Selleck SP600125 that the addition of cycloheximide, which is a protein synthesis inhibitor in eukaryotes, significantly improved the survival of E. coli O157:H7 in compost at 25 °C. Previous research has

also observed an improvement in the survival of microorganisms such as Xanthomonas campestris and E. coli K-12 in soil amended with cycloheximide (Habte & Alexander, 1975; Johannes Sørensen et al., 1999); however, we are unaware of any previous studies suggesting that cycloheximide-sensitive microorganisms were capable of inhibiting E. coli O157:H7 in compost.
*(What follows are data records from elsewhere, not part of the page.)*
-- ==== Sys2Proof/Decode.lean ====
section
/-! DEFINITION. The decoder of the opcode table's words. The table gives no row any bits: its rows are commands and events that reach a block, and no
word spells one. So every word is refused. -/

namespace Sys2Proof

/-- The command that the low `nbits` bits of `w` spell by the table's bits: none, since no row of the table has bits. -/
def decodeTableWord (_nbits _w : Nat) : Option Instr := none

end Sys2Proof
end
While cycloheximide is a general inhibitor of eukaryotic populations, we feel that two pieces of data suggest that the protist populations, and not the fungal populations, have the most dramatic effect on E. coli O157:H7 reduction in our model system. First, the DGGE patterns DNA Damage inhibitor do not show very remarkable differences in the complexity of the fungal populations at 25 °C (Fig. 3) between cycloheximide-treated and -untreated samples. Second, survival of E. coli O157:H7 improves in compost models that have a lower moisture content than the one used here (data not shown), and lower moisture is expected to promote the growth of fungal species over protists (Kouyeas, 1964; Bardgett & Griffiths, 1997). The survival in low

moisture was not improved by the addition of cycloheximide, suggesting that in dry environments, the protists play a less significant role in pathogen reduction (data not shown). As our system the likely has a much higher moisture content than that routinely present during commercial or on-farm composting, future work is needed to identify what moisture levels promote the protist-mediated decline of E. coli O157:H7 counts. Clone library sequence analysis revealed significant diversity within the cycloheximide-treated samples that initially seemed to contradict DGGE data (Fig. 3). We speculate that in the absence of cycloheximide, a limited number of E. coli O157:H7 antagonistic protist species dominate and that this correlates with the lower diversity observed. Cycloheximide treatment may have eliminated the dominant inhibitory species, but not the low-abundance species that cannot be visualized by DGGE. The coverage values (Table 1) suggest that all the species were not identified by this method and, therefore, other species inhibitory to E.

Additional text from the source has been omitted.